Your instructions
Starting at the line that holds "(be16 (bufByte .rx s) 34)) →" and stopping at the line that holds "def Obligations.SockAllocTakesTheFirstUnused : Prop", restate the records below word for word, with both of those lines included.

Materials provided
/-- 43_dispatch.md R216, the TCP path: the structural test, the optional checksum, the first entry bound
to the remote endpoint, else the first listener; the delivery writes the descriptor only. -/
def Obligations.DispatchDeliversTcpBoundFirst : Prop :=
  ∀ (s : State) (r : Half) (e : Sock → Sock),
    r = segmentSum 6#8 ((be16 (bufByte .rx s) 16).toNat - 20) s →
    (∀ x, e x = { x with
      rxoff := BitVec.ofNat 16 (34 + 4 * frameDoff s)
      rxlen := BitVec.ofNat 16 ((be16 (bufByte .rx s) 16).toNat - 20 - 4 * frameDoff s)
      rxpend := true }) →
    ReachesDemux s → bufByte .rx s 23 = 6#8 → ∃ t, exec .dispatch s = .next t
    ∧ (¬ TcpStructure s → readReg t .verdict = 0x0008FF01#32 ∧ t.socks = s.socks)
    ∧ (TcpStructure s → s.ctrl.l4csumEn = true → ¬ ValidResidual r →
      readReg t .verdict = 0x0009FF01#32 ∧ t.socks = s.socks)
    ∧ (TcpStructure s → (s.ctrl.l4csumEn = true → ValidResidual r) →
      (∀ k, FirstAt s (TcpBound (be16 (bufByte .rx s) 36) (be32 (bufByte .rx s) 26)
          (be16 (bufByte .rx s) 34)) k →
        t.verdict = { cls := .tcp, slot := BitVec.ofNat 8 k, reason := .none }
        ∧ t.socks = s.socks.set k (e (sockAt s k)))
      ∧ (NoEntry s (TcpBound (be16 (bufByte .rx s) 36) (be32 (bufByte .rx s) 26)
          (be16 (bufByte .rx s) 34)) →
        (∀ k, FirstAt s (TcpListener (be16 (bufByte .rx s) 36)) k →
          t.verdict = { cls := .tcp, slot := BitVec.ofNat 8 k, reason := .none }
          ∧ t.socks = s.socks.set k (e (sockAt s k)))
        ∧ (NoEntry s (TcpListener (be16 (bufByte .rx s) 36)) →
          readReg t .verdict = 0x0000FF07#32 ∧ t.socks = s.socks)))

/-- 43_dispatch.md R210: issuing `DISPATCH` twice on one frame delivers twice, which rewrites the same
entry with the same values: the second command changes nothing. -/
def Obligations.DispatchTwiceIsDispatchOnce : Prop :=
  ∀ s : State, ∃ t, exec .dispatch s = .next t ∧ exec .dispatch t = .next t

/-- 42_parse_validate.md R194: every frame the FCE delivers to a port-table entry lies wholly inside the
received bytes: the recorded descriptor is pending and ends at or before `RX_LEN`. -/
def Obligations.DeliveredPayloadInsideFrame : Prop :=
  ∀ s : State, Inv s → ∃ t, exec .dispatch s = .next t
    ∧ (t.verdict.cls = .udp ∨ t.verdict.cls = .tcp →
      t.verdict.slot.toNat < s.params.nsock
        ∧ (sockAt t t.verdict.slot.toNat).rxpend = true
        ∧ 42 ≤ (sockAt t t.verdict.slot.toNat).rxoff.toNat
        ∧ (sockAt t t.verdict.slot.toNat).rxoff.toNat
            + (sockAt t t.verdict.slot.toNat).rxlen.toNat ≤ s.rxLen.toNat)

/-- 43_dispatch.md R220, `SOCK_ALLOC`: its one word; `E_ARG` for port 0; the first unused entry gets the
port and the kind and every other field 0; a full table answers 0xFFFFFFFF without an error. -/
def Obligations.SockAllocTakesTheFirstUnused : Prop :=
  RowWords 0x30#32 0x00000030#32 0xFFFFFFFF#32 (fun _ => .sockAlloc)
    ∧ ∀ s : State,
      (lowHalf s.a0 = 0#16 → exec .sockAlloc s = .next (errorState .arg s.cmd s))
        ∧ (lowHalf s.a0 ≠ 0#16 → NoEntry s (fun e => e.lport = 0#16) →
          exec .sockAlloc s = .next { s with result := 0xFFFFFFFF#32, status := okStatus s })
        ∧ (lowHalf s.a0 ≠ 0#16 → ∀ k, FirstAt s (fun e => e.lport = 0#16) k →
          exec .sockAlloc s = .next { s with
            socks := s.socks.set k { Sock.empty with
              lport := lowHalf s.a0
              kind := if s.a0 &&& 0x10000#32 = 0#32 then .datagram else .stream }
            result := BitVec.ofNat 32 k
            status := okStatus s })

/-- 43_dispatch.md R221, `SOCK_CLEAR`: its words; template mode keeps port and kind and clears the rest,
free mode clears all; `E_SLOT` for a slot at or past `NSOCK`. -/
def Obligations.SockClearKeepsOnlyTheTemplate : Prop :=
  RowWords 0x31#32 0x00000031#32 0xFFFFE1FF#32
      (fun w => .sockClear ((w >>> 10) &&& 7#32).toNat
        (if w &&& 0x200#32 = 0#32 then .template else .free))
    ∧ ∀ (s : State) (k : Nat),
      (k < s.params.nsock → exec (.sockClear k .template) s = .next { s with
          socks := s.socks.set k
            { Sock.empty with lport := (sockAt s k).lport, kind := (sockAt s k).kind }
          result := BitVec.ofNat 32 k
          status := okStatus s })
        ∧ (k < s.params.nsock → exec (.sockClear k .free) s = .next { s with
          socks := s.socks.set k Sock.empty
          result := BitVec.ofNat 32 k
          status := okStatus s })
        ∧ (s.params.nsock ≤ k → ∀ m,
          exec (.sockClear k m) s = .next (errorState .slot s.cmd s))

Result below
          (be16 (bufByte .rx s) 34)) →
        (∀ k, FirstAt s (TcpListener (be16 (bufByte .rx s) 36)) k →
          t.verdict = { cls := .tcp, slot := BitVec.ofNat 8 k, reason := .none }
          ∧ t.socks = s.socks.set k (e (sockAt s k)))
        ∧ (NoEntry s (TcpListener (be16 (bufByte .rx s) 36)) →
          readReg t .verdict = 0x0000FF07#32 ∧ t.socks = s.socks)))

/-- 43_dispatch.md R210: issuing `DISPATCH` twice on one frame delivers twice, which rewrites the same
entry with the same values: the second command changes nothing. -/
def Obligations.DispatchTwiceIsDispatchOnce : Prop :=
  ∀ s : State, ∃ t, exec .dispatch s = .next t ∧ exec .dispatch t = .next t

/-- 42_parse_validate.md R194: every frame the FCE delivers to a port-table entry lies wholly inside the
received bytes: the recorded descriptor is pending and ends at or before `RX_LEN`. -/
def Obligations.DeliveredPayloadInsideFrame : Prop :=
  ∀ s : State, Inv s → ∃ t, exec .dispatch s = .next t
    ∧ (t.verdict.cls = .udp ∨ t.verdict.cls = .tcp →
      t.verdict.slot.toNat < s.params.nsock
        ∧ (sockAt t t.verdict.slot.toNat).rxpend = true
        ∧ 42 ≤ (sockAt t t.verdict.slot.toNat).rxoff.toNat
        ∧ (sockAt t t.verdict.slot.toNat).rxoff.toNat
            + (sockAt t t.verdict.slot.toNat).rxlen.toNat ≤ s.rxLen.toNat)

/-- 43_dispatch.md R220, `SOCK_ALLOC`: its one word; `E_ARG` for port 0; the first unused entry gets the
port and the kind and every other field 0; a full table answers 0xFFFFFFFF without an error. -/
def Obligations.SockAllocTakesTheFirstUnused : Prop :=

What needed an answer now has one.